You hit me right in the gut, are we long lost siblings? Lol
Dowsing a user's circles from their public information and Gmail inbox seems like a perfect task for AI.
Self-defining all of the semantic grouping metadata was too much onus on the user.
Not everybody has the patience to curate and groom their social circle labels and memberships. That feels like a full time job.
I spent way too much time stressing over how to define my "circles". It was not a good experience.
Ultimately, users define their network in current-day social media and the relevance of any celebrity or other person within it.
400M people still find Selena Gomez relevant to themselves - she’s simply not relevant to you. I asked Gemini very simply “is Selena Gomez relevant” and it responded with essentially “more in 2026 than ever.”
What does this mean? Like in practical feature terms and benefit to the end user?
Your system kills the social networks ability to act as someone's modern day rolodex of contact information of previous acquaintances. What do they get in exchange for that?
And then it gets stolen and has a trip around the world, meeting new people.
"in todays fast paced business environment.."
the incentive structure on medium is so busted. just people churning out half-working insights to look good for job interviews or promotions, it's like the worlds laziest portfolio. it straight up isn't any sort of bastion of knowledge-share.
makes things like https://beej.us/guide/ an absolute treasure
What an absolute garbage economy.
on instagram, there is a social disincentive to unfollow people and you can also make someone else unfollow you in a couple ways (the button that does just that, as well as blocking someone for a second and unblocking them), doing these actions has a real cost to confrontation. people you thought you would never see again will see you again and say "I thought we were following each other???? oooo :O ... ooooh >:O"
you are making that activity a first class citizen, with no presumption of ill will behind it, this has value to it
Warning bells. Slippery slopes. I think we should know by now that social networks do not mix well with the advertising business model. It would have been nice to see that eventuality ruled out explicitly here (PS: for the future as well as just for now).
For a moment I thought maybe the app was US exclusive or something and not available in my region.
But following the link from the post worked fine and I could install it.

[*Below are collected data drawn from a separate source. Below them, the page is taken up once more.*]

/-- R217: what rounding a magnitude m / 2^k to an integer does in each mode. R257: the estimates VEXP2, VLOG2 and VRSQ of
finite operands by the real numbers that they estimate; that each is the exact value rounded once is the model's reading (log 70). -/
def Obligations.RoundingModes : Prop :=
  ∀ (neg : Bool) (m k : Nat),
    (∀ rm, (rshift rm neg m k).2 = decide (m % 2 ^ k ≠ 0)) ∧
    (rshift .rtz neg m k).1 = m / 2 ^ k ∧
    (rshift .rpi neg m k).1 = (if neg then m / 2 ^ k else cdiv m (2 ^ k)) ∧
    (rshift .rni neg m k).1 = (if neg then cdiv m (2 ^ k) else m / 2 ^ k) ∧
    2 * (rshift .rne neg m k).1 * 2 ^ k ≤ 2 * m + 2 ^ k ∧ 2 * m ≤ 2 * (rshift .rne neg m k).1 * 2 ^ k + 2 ^ k ∧
    (2 * (m % 2 ^ k) = 2 ^ k → (rshift .rne neg m k).1 % 2 = 0) ∧
    -- what VEXP2, VLOG2 and VRSQ round of a finite binary32 that is not zero: the exact value, to more bits than a rounding needs (log 70)
    (∀ (w : BitVec 32) (n : Bool) (mant : Nat) (e : Int), fdec f32F w.toNat = .fin n mant e → mant ≠ 0 →
      let a : FV := .fin n mant e
      let x : ℚ := a.rat
      (∀ i : ℤ, x = i → fexp2 a = fround f32F .rne false 1 i) ∧
      (|x| < 2 ^ (-26 : ℤ) → fexp2 a = (0x3F800000, fNX)) ∧
      (512 ≤ |x| → fexp2 a = if n then (0, fUF ||| fNX) else (f32F.inf false, fOF ||| fNX)) ∧
      ((∀ i : ℤ, x ≠ i) → 2 ^ (-26 : ℤ) ≤ |x| → |x| < 512 → ∃ q : Nat, fexp2 a = froundS f32F .rne false q (⌊x⌋ - 160) true ∧
        abs ((q : ℝ) * 2 ^ (⌊x⌋ - 160) - (2 : ℝ) ^ (x : ℝ)) ≤ 2 ^ (⌊x⌋ - 148)) ∧
      (n = false →
        (∀ i : ℤ, x = 2 ^ i → flog2 a = fround f32F .rne (decide (i < 0)) i.natAbs 0) ∧
        ((∀ i : ℤ, x ≠ 2 ^ i) → ∃ q : Nat, flog2 a = froundS f32F .rne (decide (x < 1)) q (-110) true ∧
          abs ((q : ℝ) * 2 ^ (-110 : ℤ) - abs (Real.logb 2 (x : ℝ))) ≤ 2 ^ (-109 : ℤ)) ∧
        ∃ (q : Nat) (j : Int) (st : Bool), 2 ^ 25 ≤ q ∧ (q : ℚ) ^ 2 * 2 ^ (2 * j) * x ≤ 1 ∧ 1 < ((q : ℚ) + 1) ^ 2 * 2 ^ (2 * j) * x ∧
          (st = false ↔ (q : ℚ) ^ 2 * 2 ^ (2 * j) * x = 1) ∧ frsq a = froundS f32F .rne false q j st))

/-- R216 to R218, R223: scalar floating-point arithmetic: the exact value rounded once, NaNs, infinities, zero sums. -/
def Obligations.ScalarFloatArithmetic : Prop :=
  ∀ (s : State) (rm : RSel) (ty : Ty) (d a : G) (b : FSrc), ty.isScalarF = true →
    let f := tyFmt ty
    let mode := rselMode s.th rm
    let A := fvA s.th ty a
    let B := fvB s.th ty b
    let D := fvA s.th ty d
    -- NaN operands
    (A.isNan = true ∨ B.isNan = true →
      let r := (f.nan, if A.isSig || B.isSig then fNV else 0#5)
      exec (.fadd rm ty d a b) s = .next (afterFp s d r) ∧ exec (.fsub rm ty d a b) s = .next (afterFp s d r) ∧
      exec (.fmul rm ty d a b) s = .next (afterFp s d r) ∧ exec (.fdiv rm ty d a b) s = .next (afterFp s d r)) ∧
    (A.isNan = true → exec (.fsqrt rm ty d a) s = .next (afterFp s d (f.nan, if A.isSig then fNV else 0#5))) ∧
    (A.isNan = true ∨ B.isNan = true ∨ D.isNan = true →
      ¬ (A.isFin = true ∧ A.rat = 0 ∧ (B = .inf false ∨ B = .inf true)) →
      ¬ (B.isFin = true ∧ B.rat = 0 ∧ (A = .inf false ∨ A = .inf true)) →
      exec (.ffma rm ty d a b) s = .next (afterFp s d (f.nan, if A.isSig || B.isSig || D.isSig then fNV else 0#5))) ∧
    -- finite operands
    (A.isFin = true → B.isFin = true →
      (A.rat + B.rat ≠ 0 → ∃ n m e, (FV.fin n m e).rat = A.rat + B.rat ∧
        exec (.fadd rm ty d a b) s = .next (afterFp s d (fround f mode n m e))) ∧
      (A.rat + B.rat = 0 → exec (.fadd rm ty d a b) s =
        .next (afterFp s d (f.zero (if A.rat = 0 ∧ A.sign = B.sign then A.sign else mode == .rni), 0))) ∧
      (A.rat - B.rat ≠ 0 → ∃ n m e, (FV.fin n m e).rat = A.rat - B.rat ∧
        exec (.fsub rm ty d a b) s = .next (afterFp s d (fround f mode n m e))) ∧
      (A.rat - B.rat = 0 → exec (.fsub rm ty d a b) s =
        .next (afterFp s d (f.zero (if A.rat = 0 ∧ A.sign ≠ B.sign then A.sign else mode == .rni), 0))) ∧
      (∃ m e, (FV.fin (A.sign != B.sign) m e).rat = A.rat * B.rat ∧
        exec (.fmul rm ty d a b) s = .next (afterFp s d (fround f mode (A.sign != B.sign) m e))) ∧
      (D.isFin = true →
        (A.rat * B.rat + D.rat ≠ 0 → ∃ n m e, (FV.fin n m e).rat = A.rat * B.rat + D.rat ∧
          exec (.ffma rm ty d a b) s = .next (afterFp s d (fround f mode n m e))) ∧
        (A.rat * B.rat + D.rat = 0 → exec (.ffma rm ty d a b) s =
          .next (afterFp s d (f.zero (if D.rat = 0 ∧ (A.sign != B.sign) = D.sign then D.sign else mode == .rni), 0)))) ∧
      (A.rat ≠ 0 → B.rat ≠ 0 → ∃ (m : Nat) (e : Int) (st : Bool), 2 ^ (f.mb + 2) ≤ m ∧
        (m : ℚ) * 2 ^ e ≤ |A.rat / B.rat| ∧ |A.rat / B.rat| < (m + 1) * 2 ^ e ∧ (st = false ↔ |A.rat / B.rat| = m * 2 ^ e) ∧
        exec (.fdiv rm ty d a b) s = .next (afterFp s d (froundS f mode (A.sign != B.sign) m e st))) ∧
      (A.rat ≠ 0 → B.rat = 0 → exec (.fdiv rm ty d a b) s = .next (afterFp s d (f.inf (A.sign != B.sign), fDZ))) ∧
      (A.rat = 0 → B.rat = 0 → exec (.fdiv rm ty d a b) s = .next (afterFp s d (f.nan, fNV))) ∧
      (A.rat = 0 → B.rat ≠ 0 → exec (.fdiv rm ty d a b) s = .next (afterFp s d (f.zero (A.sign != B.sign), 0)))) ∧
    (A.isFin = true →
      (0 < A.rat → ∃ (m : Nat) (e : Int) (st : Bool), 2 ^ (f.mb + 2) ≤ m ∧
        (m : ℚ) ^ 2 * 2 ^ (2 * e) ≤ A.rat ∧ A.rat < (m + 1) ^ 2 * 2 ^ (2 * e) ∧ (st = false ↔ A.rat = (m : ℚ) ^ 2 * 2 ^ (2 * e)) ∧
        exec (.fsqrt rm ty d a) s = .next (afterFp s d (froundS f mode false m e st))) ∧
      (A.rat < 0 → exec (.fsqrt rm ty d a) s = .next (afterFp s d (f.nan, fNV))) ∧
      (A.rat = 0 → exec (.fsqrt rm ty d a) s = .next (afterFp s d (f.zero A.sign, 0)))) ∧
    -- infinities
    (∀ x y : Bool, A = .inf x → B = .inf y →
      exec (.fadd rm ty d a b) s = .next (afterFp s d (if x = y then (f.inf x, 0) else (f.nan, fNV))) ∧
      exec (.fsub rm ty d a b) s = .next (afterFp s d (if x = y then (f.nan, fNV) else (f.inf x, 0))) ∧
      exec (.fmul rm ty d a b) s = .next (afterFp s d (f.inf (x != y), 0)) ∧
      exec (.fdiv rm ty d a b) s = .next (afterFp s d (f.nan, fNV))) ∧
    (∀ x : Bool, A = .inf x → B.isFin = true →
      exec (.fadd rm ty d a b) s = .next (afterFp s d (f.inf x, 0)) ∧
      exec (.fsub rm ty d a b) s = .next (afterFp s d (f.inf x, 0)) ∧
      exec (.fmul rm ty d a b) s = .next (afterFp s d (if B.rat = 0 then (f.nan, fNV) else (f.inf (x != B.sign), 0))) ∧
      (B.rat = 0 → exec (.ffma rm ty d a b) s = .next (afterFp s d (f.nan, fNV))) ∧
      exec (.fdiv rm ty d a b) s = .next (afterFp s d (f.inf (x != B.sign), 0))) ∧
    (∀ y : Bool, A.isFin = true → B = .inf y →
      exec (.fadd rm ty d a b) s = .next (afterFp s d (f.inf y, 0)) ∧
      exec (.fsub rm ty d a b) s = .next (afterFp s d (f.inf (!y), 0)) ∧
      exec (.fmul rm ty d a b) s = .next (afterFp s d (if A.rat = 0 then (f.nan, fNV) else (f.inf (A.sign != y), 0))) ∧
      (A.rat = 0 → exec (.ffma rm ty d a b) s = .next (afterFp s d (f.nan, fNV))) ∧
      exec (.fdiv rm ty d a b) s = .next (afterFp s d (f.zero (A.sign != y), 0))) ∧
    (∀ t : Bool, A.isFin = true → B.isFin = true → D = .inf t → exec (.ffma rm ty d a b) s = .next (afterFp s d (f.inf t, 0))) ∧
    ((A = .inf A.sign ∧ (B = .inf B.sign ∨ (B.isFin = true ∧ B.rat ≠ 0))) ∨ (B = .inf B.sign ∧ A.isFin = true ∧ A.rat ≠ 0) →
      (D.isFin = true → exec (.ffma rm ty d a b) s = .next (afterFp s d (f.inf (A.sign != B.sign), 0))) ∧
      (∀ t : Bool, D = .inf t → exec (.ffma rm ty d a b) s = .next (afterFp s d
        (if t = (A.sign != B.sign) then (f.inf t, 0) else (f.nan, fNV))))) ∧
    (A = .inf false → exec (.fsqrt rm ty d a) s = .next (afterFp s d (f.inf false, 0))) ∧
    (A = .inf true → exec (.fsqrt rm ty d a) s = .next (afterFp s d (f.nan, fNV)))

I literally searched Friendster and the app is named Friendster but App Store gave me all kinds of other crap in the search result instead. Weird.

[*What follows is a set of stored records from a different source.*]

-- ==== Sys2Proof/Laws/PerInstr.lean ====
section
/-! SUPPORT. Sys2Proof/Laws/PerInstr.lean: the statements made per instruction. Codec: the fields of a well-formed
instruction decode to it (09 R182). -/

namespace Sys2Proof.Laws.Codec

/-- R182: the fields that the encoder gives a well-formed instruction decode to that instruction. -/
def Statement (i : Instr) : Prop := ∀ f : Fields, i.wf = true → encodeFields i = some f → decodeFields f = some i

/-- An instruction that its own fields name passes the decoder's checks. -/
theorem of_raw {i : Instr} (h : ∀ f, encodeFields i = some f → rawDecode f = some i) : Statement i := by
  intro f hw hf
  simp [decodeFields, h f hf, hw, hf]
/-- An event has no encoding (R182). -/
theorem of_none {i : Instr} (h : encodeFields i = none) : Statement i := fun f _ hf => by simp [h] at hf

Anyway, installed the app finally thanks to the link.
… 11 years going for me. Good on you. I don’t have any other social media accounts. I’ll do my best to join up on this one. Wholesome.
Friendster was not the first social network.
sixdegrees.com had it beat by 5 years.
In this case the domain Friendster.com was bought, and a trademark was conceded (a new different trademark), I don't know precisely the implications of the trademark though, I think it's a different trademark and you still cannot imply that you are a continuation of the previous trademark holder, it's just that you are given monopoly over that word as a trademark.
Now, is that different than buying "Friendster"? A really interesting legal question, I think it is, and I think it has relevant implications, I don't think you can for example restore the website as it was and pretend a continuation as you would if you bought the company.
1. Make it QR code scanning instead of tapping so it can be a PWA.
2. Make it a PWA. This will make it accessible to many more people. Nobody wants to install an app. Nobody wants to install a PWA either but they will at least use a "web site" (a surprising number will install it if it's good).
3. Save yourself a lot of money by building it on top of the Nostr protocol. Run a relay yourself if you want guaranteed reliability. Run a Blossom server for media. Use email for auth and store people's keys for them if you want a traditional UX. Don't worry about what's on Nostr already, just build your own thing on the protocol.
Let people come and go as they please and don't lock them in. They will love you for it later.